/-- An unrecognized word is skipped as an instruction would be (40_step_and_conditions.md R66). -/
theorem Inv.unrecognized {s : State} (hs : Inv s) (hp : WordPlaced s) (w a : Word) : Inv (s.unrecognized w a) where
  memory := hs.memory
  mode := hs.mode
  aligned hr _ := (hp.add (t := s.unrecognized w a) rfl rfl).placed hr

/-- Settles O54: a step that does not stop has checked R15 at its own fetch, and every executor keeps memory canonical, the mode
valid and R15 placed. -/
theorem invStep : Obligations.InvStep := by
  intro s t hs h
  rcases step_evolves h with ⟨e, hn⟩ | ⟨u, e, hp, ⟨i, hi⟩ | ⟨w, a, rfl⟩⟩
  · exact hs.evolves e (.of_stopped t hn)
  · exact hs.evolves (e.trans (exec_evolves i u t hi)) (exec_placed i u t hp hi)
  · exact (hs.evolves e hp.placed).unrecognized hp w a

end Sys2Proof.Machine
end

section
/-! PROOFS. The statements about memory, the fetches and the bus port (20_memory.md): a word written and read back, the stops of a
misaligned fetch or reload, what writes memory, and the calls on record. -/

namespace Sys2Proof.Machine

/-! ## Words in memory -/

/-- Settles O15, by the laws of a word write; the layout of each order is the definition of `byteOfWord`. -/
theorem memoryReadWrite : Obligations.MemoryReadWrite := by
  refine fun order mem a v h => ⟨mem.wf_writeWord order a v h, mem.readWord_writeWord order a v h,
    mem.read_writeWord_byte .little a v h, fun j hj => ?_, mem.read_writeWord_of_ne order a v h⟩
  have hbyte : byteOfWord .big v j = v.extractLsb' (8 * (3 - j)) 8 := rfl
  rw [show 24 - 8 * j = 8 * (3 - j) by omega, ← hbyte]
  exact mem.read_writeWord_byte .big a v h j hj

/-! ## The step's own fetch -/

/-- A fetch that stops does not go on. -/
theorem not_fetchOk_of_fetchStops {s : State} {a : Word} {n : Nat} (h : FetchStops s a n) : ¬ FetchOk s a n := by
  obtain ⟨hmod, hfault⟩ := h
  rintro (hok | hpass)
  · exact hmod hok
  · simp [hfault] at hpass

/-- Settles O21: of all that a step can do, open gates and a fetch that stops leave the two misaligned fetches. -/
theorem misalignedStepFetch : Obligations.MisalignedStepFetch := by
  intro s ho hs
  have hok : ¬ FetchOk s s.pc 4 := not_fetchOk_of_fetchStops hs
  obtain ⟨hrun, harm, hmode⟩ := ho
  rcases step_cases s with ⟨h, _⟩ | ⟨_, h, _⟩ | ⟨_, h, _⟩ | ⟨_, hv, _, e⟩ | ⟨_, hv, _, e⟩ | ⟨_, _, h, _⟩ | ⟨_, _, h, _⟩
  · exact absurd hrun h
  · simp [harm] at h
  · simp [h] at hmode
  · rw [e, if_neg (ne_true_of_eq_false hv)]; rfl
  · rw [e, if_pos hv]; rfl
  · exact absurd h hok
  · exact absurd h hok

/-! ## Reloads -/

/-- A branch to a misaligned target, from a state `u` that has R15, CPSR and parameters of `s`. -/
theorem branchTo_stops (s u : State) (o : BitVec 24) (hpc : u.pc = s.pc) (hc : u.cpsr = s.cpsr) (hp : u.params = s.params)
    (hf : FetchStops s (branchTarget s o) s.codeWidth) :
    branchTo o u = .halt ((u.setPc (branchTarget s o)).stopped (.fault .misalignedFetch)) := by
  have hw : (u.setPc (branchTarget s o)).codeWidth = s.codeWidth := by simp [State.codeWidth, hc]
  rw [branchTo, add_branchDisplacement, show branchTarget u o = branchTarget s o by simp [branchTarget, hpc]]
  apply reload_stops
  rw [hw, State.pc_setPc]
  exact hf.imp id fun h => by simpa [hp] using h

/-- With Rd = 15 an operation that is no compare ends in a reload, after the restore that S = 1 asks for
(43_data_processing.md R87, R88). -/
theorem dpFinish_15 (m : Mode) (op : DpOp) (op2 : Operand2) (st : Bool) (s : State) (hc : op.isCompare = false) :
    dpFinish m op 15 op2 st s = (if st then restoreStatus m s else .goOn s).andThen reload := by
  cases st <;> simp [dpFinish, hc]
# # # # # # #
§ Exercise directions:
Lines from the start of the material through the line containing "rw [show 24" are wanted. Write them out exactly.

§ Response to this task:
/-- An unrecognized word is skipped as an instruction would be (40_step_and_conditions.md R66). -/
theorem Inv.unrecognized {s : State} (hs : Inv s) (hp : WordPlaced s) (w a : Word) : Inv (s.unrecognized w a) where
  memory := hs.memory
  mode := hs.mode
  aligned hr _ := (hp.add (t := s.unrecognized w a) rfl rfl).placed hr

/-- Settles O54: a step that does not stop has checked R15 at its own fetch, and every executor keeps memory canonical, the mode
valid and R15 placed. -/
theorem invStep : Obligations.InvStep := by
  intro s t hs h
  rcases step_evolves h with ⟨e, hn⟩ | ⟨u, e, hp, ⟨i, hi⟩ | ⟨w, a, rfl⟩⟩
  · exact hs.evolves e (.of_stopped t hn)
  · exact hs.evolves (e.trans (exec_evolves i u t hi)) (exec_placed i u t hp hi)
  · exact (hs.evolves e hp.placed).unrecognized hp w a

end Sys2Proof.Machine
end

section
/-! PROOFS. The statements about memory, the fetches and the bus port (20_memory.md): a word written and read back, the stops of a
misaligned fetch or reload, what writes memory, and the calls on record. -/

namespace Sys2Proof.Machine

/-! ## Words in memory -/

/-- Settles O15, by the laws of a word write; the layout of each order is the definition of `byteOfWord`. -/
theorem memoryReadWrite : Obligations.MemoryReadWrite := by
  refine fun order mem a v h => ⟨mem.wf_writeWord order a v h, mem.readWord_writeWord order a v h,
    mem.read_writeWord_byte .little a v h, fun j hj => ?_, mem.read_writeWord_of_ne order a v h⟩
  have hbyte : byteOfWord .big v j = v.extractLsb' (8 * (3 - j)) 8 := rfl
  rw [show 24 - 8 * j = 8 * (3 - j) by omega, ← hbyte]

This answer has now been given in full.